Why I’m Angry: An Anti-Theist’s 78 Reasons

Why I’m Angry: An Anti-Theist’s 78 Reasons February 8, 2015
11. I am angry that the church gives the Bible to drug addicts, as if it is the answer. It works for some, but doesn’t work for others (I’ve seen this in person), and when you see the desperation in their eyes…it breaks your heart that alternatives are not offered to them.

12. I am angry that the church spends millions of dollars on buildings and salaries for ministry staff that comes from people in the congregation — the people feel obligated to pay for the very people who are perpetuating the fraud of Christianity.

13. I am angry that churches get tax-exempt status when they are heavily involved in politics.

14. I am angry that the Bible’s concept of turning the other cheek has been used to convince the underprivileged in society not to fight back.

15. I am angry that Christianity defines the entire worth of other people based on whether or not they believe one of the most fantastic stories ever told.

16. I am angry at the way Christianity utilizes verses like 2 Corinthians 10:5-6 that tell people to take every thought captive, effectively making sure its ideology traps minds.

17. I am angry that Christianity convinces people to love a dead person more than they love their own families.

18. I am angry that most Christians don’t read their Bibles carefully before sending the treacherous book to third-world countries.

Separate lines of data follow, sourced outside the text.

-- ==== Sys2Proof/Word.lean ====
section
/-! DEFINITION. The words of the model: bytes, the 32-bit word of the host bus, and the numbers of slots,
stations and pool blocks (00_scope, Conventions: slots 0 to 15, stations 1 to 8, blocks 0 to 127). -/

namespace Sys2Proof

/-- One byte of the line or of the pool. -/
abbrev Byte := BitVec 8

/-- One word of the host window (R186). -/
abbrev Word := BitVec 32

/-- A slot number, 0 to 15 (R1). -/
abbrev SlotId := Fin 16

/-- A station record's position: station address `a` (1 to 8) has position `a - 1`. -/
abbrev StationId := Fin 8

/-- A pool block number, 0 to 127 (R25). -/
abbrev BlockId := Fin 128

end Sys2Proof
end

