-- ==== Sys2Proof/Machine/Operands.lean ====
section
/-! DEFINITION. Operands and bit fields: slot and station operands of a command, the fields of a written word, the codes
of R194, and the values at which a configuration field is held. -/

namespace Sys2Proof.Machine

/-- The unsigned value of bits `lo` to `lo + width - 1` of a word. -/
def bitsOf (w : Word) (lo width : Nat) : Nat := (w.extractLsb' lo width).toNat

/-- A slot operand: 0 to 15, and none for 16 and above (R5, R189). -/
def slotOperand (operand : Byte) : Option SlotId :=
  if h : operand.toNat < 16 then some ⟨operand.toNat, h⟩ else none

/-- A station operand: 1 to 8, and none for 0 and for 9 and above (4.3, R189). -/
def stationOperand (operand : Byte) : Option StationId :=
  if h : 1 ≤ operand.toNat ∧ operand.toNat ≤ 8 then some ⟨operand.toNat - 1, by omega⟩ else none

/-- The record that a 4-bit station address names: 1 to 8 (00_scope, Numbering). -/
def stationOfAddress (a : BitVec 4) : Option StationId :=
  if h : 1 ≤ a.toNat ∧ a.toNat ≤ 8 then some ⟨a.toNat - 1, by omega⟩ else none

/-- The address of a station record, 1 to 8. -/
def addressOf (st : StationId) : BitVec 4 := BitVec.ofNat 4 (st.val + 1)

/-- Hold a value within a range, at its nearest end when it lies outside (R191). -/
def clampTo (lo hi n : Nat) : Nat := max lo (min hi n)

/-- Kind codes (R194). -/
def kindOfCode (n : Nat) : Kind :=
  match n with
  | 1 => .store
  | 2 => .fetch
  | 3 => .control
  | _ => .noKind

/-- Bit rate codes (R191). -/
def bitRateOfCode (n : Nat) : BitRate :=
  match n with
  | 0 => .kbit500
  | 1 => .mbit1
  | 2 => .mbit2
  | _ => .mbit4

/-- A write of DESC0: station, kind, class, allowances and function together (R194, R195). -/
def Descriptor.writeDesc0 (d : Descriptor) (w : Word) : Descriptor :=
  { d with
    station := w.extractLsb' 0 4
    kind := kindOfCode (bitsOf w 4 2)
    cls := if w.getLsbD 6 then .urgent else .normal
    retryAllowance := w.extractLsb' 8 3
    busyAllowance := w.extractLsb' 12 4
    function := w.extractLsb' 16 8 }

/-- A write of DESC1: selector and lifetime together (R194, R195). -/
def Descriptor.writeDesc1 (d : Descriptor) (w : Word) : Descriptor :=
  { d with selector := w.extractLsb' 0 16, lifetime := w.extractLsb' 16 12 }

/-- A write of a descriptor register (R10). -/
def Descriptor.writeReg (d : Descriptor) (reg : DescReg) (w : Word) : Descriptor :=
  match reg with
  | .desc0 => d.writeDesc0 w
  | .desc1 => d.writeDesc1 w

/-- A write of DESC2: the length (R11, R194). -/
def Descriptor.writeLength (d : Descriptor) (w : Word) : Descriptor :=
  { d with length := w.extractLsb' 0 10 }

/-- The descriptor that CLAIM sets: the last column of 1.2.1 (R8). -/
def Descriptor.claimed : Descriptor :=
  { station := 1, kind := .store, function := 0, selector := 0, length := 0, cls := .normal
    retryAllowance := 3, busyAllowance := 0, lifetime := 0 }

/-- The station record a descriptor names, where it names one. -/
def Descriptor.stationId (d : Descriptor) : Option StationId := stationOfAddress d.station

/-- A write of CFG0 (R191): bit rate, reply timeout, link-loss threshold, fault threshold, each held in its range. -/
def HostConfig.writeCfg0 (c : HostConfig) (w : Word) : HostConfig :=
  { c with
    bitRate := bitRateOfCode (bitsOf w 0 2)
    replyTimeout := clampTo 1 255 (bitsOf w 8 8)
    linkLossThreshold := clampTo 2 32 (bitsOf w 16 6)
    faultThreshold := clampTo 1 15 (bitsOf w 24 4) }

/-- A write of CFG1 (R191): backoff, poll interval, completion threshold, holdoff, each held in its range. -/
def HostConfig.writeCfg1 (c : HostConfig) (w : Word) : HostConfig :=
  { c with
    backoffInterval := clampTo 1 255 (bitsOf w 0 8)
    pollInterval := clampTo 1 255 (bitsOf w 8 8)
    completionThreshold := clampTo 1 16 (bitsOf w 16 5)
    holdoff := bitsOf w 24 8 }

/-- The mask bits of a MASK write (R192, R194). -/
def CauseMask.ofWord (w : Word) : CauseMask :=
  { completion := w.getLsbD 0, station := w.getLsbD 1, link := w.getLsbD 2 }

end Sys2Proof.Machine
end

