/-- A received frame that fails a check of R56 is garbled. One that passes them all is a violation when its kind code is none that R55
allows for the frame in flight, 0 and 12 and above among them, when bit 7 of byte 3 is set, when a reply that echoes the tag
and index carries another, and when a kind other than GIVE carries a payload (R55, R56, R57); with no frame in flight it is a
late reply (R59). -/
def Obligations.WrongFramesAreNotTaken : Prop :=
  ∀ (s : State) (x : RxFrame),
    (s.frame = none → s.commandOfFrame x = .lateReply) ∧
    ∀ f : Frame, s.frame = some f → f.phase = .receiving →
      let v (k : Nat) : Byte := ((x.bytes.map RxByte.value)[k]?).getD 0
      let n : Nat := (v 5).toNat
      let wrong : Prop := x.bytes.length < 8 ∨ (∃ b ∈ x.bytes, b.framingError = true) ∨ v 0 ≠ 0xB4 ∨
        (v 1).toNat ≠ f.station.val + 1 + 16 ∨
        64 < n ∨ x.bytes.length ≠ 8 + n ∨ x.tooLong = true ∨
        v (6 + n) ≠ (crc16 (((x.bytes.map RxByte.value).drop 1).take (5 + n))).extractLsb' 0 8 ∨
        v (7 + n) ≠ (crc16 (((x.bytes.map RxByte.value).drop 1).take (5 + n))).extractLsb' 8 8
      let tag : Nat := (f.slot.map fun i => i.val).getD 0
      let allowed : List Nat := match f.kind with
        | .sync => [1]
        | .openReq => [2, 3, 7]
        | .send => [4, 7, 8]
        | .pull => [5, 7, 8]
        | .finish => [6, 7, 8]
        | .poll => [9, 10]
        | .abort => [11]
      (wrong → s.commandOfFrame x = .garbledReply) ∧
      (¬ wrong → s.commandOfFrame x ≠ .garbledReply ∧
        ((v 2).toNat ∉ allowed ∨ (v 3).getLsbD 7 = true ∨
            ((v 2).toNat ∈ [2, 3, 4, 5, 6, 7, 8, 11] ∧ ((v 3).toNat % 16 ≠ tag ∨ (v 3).toNat / 16 % 8 ≠ f.index)) ∨
            ((v 2).toNat ≠ 5 ∧ n ≠ 0) →
          s.commandOfFrame x = .violationReply))

/-! ## Resets -/

/-- POWER_ON_RESET leaves every piece of state at its power-on value; the interrupt line is high, LINE_DE is released and LINE_TX high
(R1, R25, R42, R47, R52, R61, R62, R156, R170, R173, R182, R186, R190, R191, R193). SOFT_RESET differs from it only in what it
keeps: the configuration values, the cause mask and LINE_FAULT as taken (R182, R184, R196). The values of `takenRate` and
`readData`, the phase of a FREE slot and the waiting commands that stay are the model's (assumption logs 8, 9, 10, 4), and so
are the fields that hold the gap, which is counted from the reset, and the receiver (assumption log 7). -/
def Obligations.ResetCommands : Prop :=
  ∀ s : State, ∃ t, exec .powerOnReset s = .next t ∧
    (∀ i : SlotId, t.slot i =
      { state := .free
        desc :=
          { station := 0, kind := .noKind, function := 0, selector := 0, length := 0, cls := .normal
            retryAllowance := 0, busyAllowance := 0, lifetime := 0 }
        phase := .data, nextIndex := 0, bytesMoved := 0, retriesLeft := 0, retriesUsed := 0
        busyLeft := 0, busySeen := 0, possiblyOpened := false, inFlight := false, stopRequest := none
        pendingOutcome := none, abortAttempts := 0, ready := false, lifetimeTimer := none, chain := []
        fillCursor := 0, fillError := false, readCursor := 0, outcome := none, short := false
        lateStop := false, abortUnconfirmed := false, stationStatus := none }) ∧
    (∀ st : StationId, t.station st =
      { state := .disabled, parkDepth := 0, engaged := none, parked := [], failures := 0
        backoff := none, pollTimer := .stopped, probeAttempts := 0, withdrawAttempts := 0
        changed := false }) ∧
    t.urgent = [] ∧ t.normal = [] ∧
    t.freeList.map (fun b => b.val) = List.range 128 ∧ (∀ a : Nat, t.mem.read a = 0) ∧
    t.link = .off ∧ t.silentCount = 0 ∧ t.lineFault = false ∧ t.frame = none ∧
    t.gapPassed = false ∧ t.receiver = .waiting ∧ t.lineDE = false ∧ (∀ k, t.lineTx k = true) ∧
    t.takenRate = .mbit1 ∧ t.readData = 0 ∧
    t.queue = [] ∧ t.seqCounter = 0 ∧ t.unannounced = 0 ∧ t.holdoffTimer = none ∧
    t.completionCause = false ∧ t.stationCause = false ∧ t.linkCause = false ∧
    t.mask = { completion := false, station := false, link := false } ∧ t.intN = true ∧
    t.status = .done ∧ t.statusSlot = none ∧ t.selected = 0 ∧
    t.cfg =
      { bitRate := .mbit1, replyTimeout := 25, linkLossThreshold := 8, faultThreshold := 4
        backoffInterval := 10, pollInterval := 5, completionThreshold := 1, holdoff := 0 } ∧
    t.stats =
      { framesSent := 0, validReplies := 0, failedReplies := 0, lateReplies := 0, waitReplies := 0
        payloadBytes := 0 } ∧
    t.snap = t.stats ∧ t.pending = s.pending ∧
    ∃ u, exec .softReset s = .next u ∧ u.intN = true ∧ u.lineDE = false ∧ (∀ k, u.lineTx k = true) ∧
      u = { t with
        cfg := s.cfg, mask := s.mask, lineFault := s.lineFault
        takenRate := s.takenRate, readData := s.readData }
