@[simp] theorem State.setSlot_normal (s : State) (i : SlotId) (x : Slot) : (s.setSlot i x).normal = s.normal := rfl

@[simp] theorem State.setSlot_freeList (s : State) (i : SlotId) (x : Slot) : (s.setSlot i x).freeList = s.freeList := rfl

@[simp] theorem State.setSlot_mem (s : State) (i : SlotId) (x : Slot) : (s.setSlot i x).mem = s.mem := rfl

@[simp] theorem State.setSlot_stations (s : State) (i : SlotId) (x : Slot) : (s.setSlot i x).stations = s.stations := rfl

@[simp] theorem State.setSlot_link (s : State) (i : SlotId) (x : Slot) : (s.setSlot i x).link = s.link := rfl

@[simp] theorem State.setSlot_silentCount (s : State) (i : SlotId) (x : Slot) : (s.setSlot i x).silentCount = s.silentCount := rfl

@[simp] theorem State.setSlot_lineFault (s : State) (i : SlotId) (x : Slot) : (s.setSlot i x).lineFault = s.lineFault := rfl

@[simp] theorem State.setSlot_takenRate (s : State) (i : SlotId) (x : Slot) : (s.setSlot i x).takenRate = s.takenRate := rfl

@[simp] theorem State.setSlot_frame (s : State) (i : SlotId) (x : Slot) : (s.setSlot i x).frame = s.frame := rfl

@[simp] theorem State.setSlot_gapPassed (s : State) (i : SlotId) (x : Slot) : (s.setSlot i x).gapPassed = s.gapPassed := rfl
@[simp] theorem State.setSlot_receiver (s : State) (i : SlotId) (x : Slot) : (s.setSlot i x).receiver = s.receiver := rfl

@[simp] theorem State.setSlot_queue (s : State) (i : SlotId) (x : Slot) : (s.setSlot i x).queue = s.queue := rfl

@[simp] theorem State.setSlot_seqCounter (s : State) (i : SlotId) (x : Slot) : (s.setSlot i x).seqCounter = s.seqCounter := rfl

@[simp] theorem State.setSlot_unannounced (s : State) (i : SlotId) (x : Slot) : (s.setSlot i x).unannounced = s.unannounced := rfl

@[simp] theorem State.setSlot_holdoffTimer (s : State) (i : SlotId) (x : Slot) : (s.setSlot i x).holdoffTimer = s.holdoffTimer := rfl

@[simp] theorem State.setSlot_completionCause (s : State) (i : SlotId) (x : Slot) : (s.setSlot i x).completionCause = s.completionCause := rfl

@[simp] theorem State.setSlot_linkCause (s : State) (i : SlotId) (x : Slot) : (s.setSlot i x).linkCause = s.linkCause := rfl

@[simp] theorem State.setSlot_mask (s : State) (i : SlotId) (x : Slot) : (s.setSlot i x).mask = s.mask := rfl

@[simp] theorem State.setSlot_status (s : State) (i : SlotId) (x : Slot) : (s.setSlot i x).status = s.status := rfl

@[simp] theorem State.setSlot_statusSlot (s : State) (i : SlotId) (x : Slot) : (s.setSlot i x).statusSlot = s.statusSlot := rfl

@[simp] theorem State.setSlot_selected (s : State) (i : SlotId) (x : Slot) : (s.setSlot i x).selected = s.selected := rfl

@[simp] theorem State.setSlot_cfg (s : State) (i : SlotId) (x : Slot) : (s.setSlot i x).cfg = s.cfg := rfl

@[simp] theorem State.setSlot_stats (s : State) (i : SlotId) (x : Slot) : (s.setSlot i x).stats = s.stats := rfl

@[simp] theorem State.setSlot_snap (s : State) (i : SlotId) (x : Slot) : (s.setSlot i x).snap = s.snap := rfl

@[simp] theorem State.setSlot_readData (s : State) (i : SlotId) (x : Slot) : (s.setSlot i x).readData = s.readData := rfl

19. I am angry that the dedication to faith leads many Christians to categorically reject any careful study that disproves any of their faith tenets, and yet many Christians insist they are engaging in rational debate.

“You give me the awful impression of someone who hasn’t read any of the arguments against your position ever.”

20. I am angry that people are encouraged to follow Christ for primarily emotional reasons, but when they use that same emotional reason to leave Christ, they are told that they cannot do so. Christianity often highlights people’s emotions and states that hard thinking and rationalization for your stances is unnecessary when you are in Christianity, but when you leave, suddenly your emotions are invalid, and in addition many people’s ability to rationally defend themselves is diminished by decades of encouragement for the rank and file in the congregation to “just trust God.” Furthermore, the emotion to love other people often is a reason people leave Christianity, and it is applauded UNTIL they leave Christianity. In other words, Christianity often develops emotions inside people that it controls through definition (it decides whether you are a loving person or not, for example), and then it often bars people from the rational development that it then requires from people in place of emotion once these people leave Christianity. This seems very cruel to me. I’m not making this up…there are plenty of stories from other former Christians to this effect, and I have experienced it myself.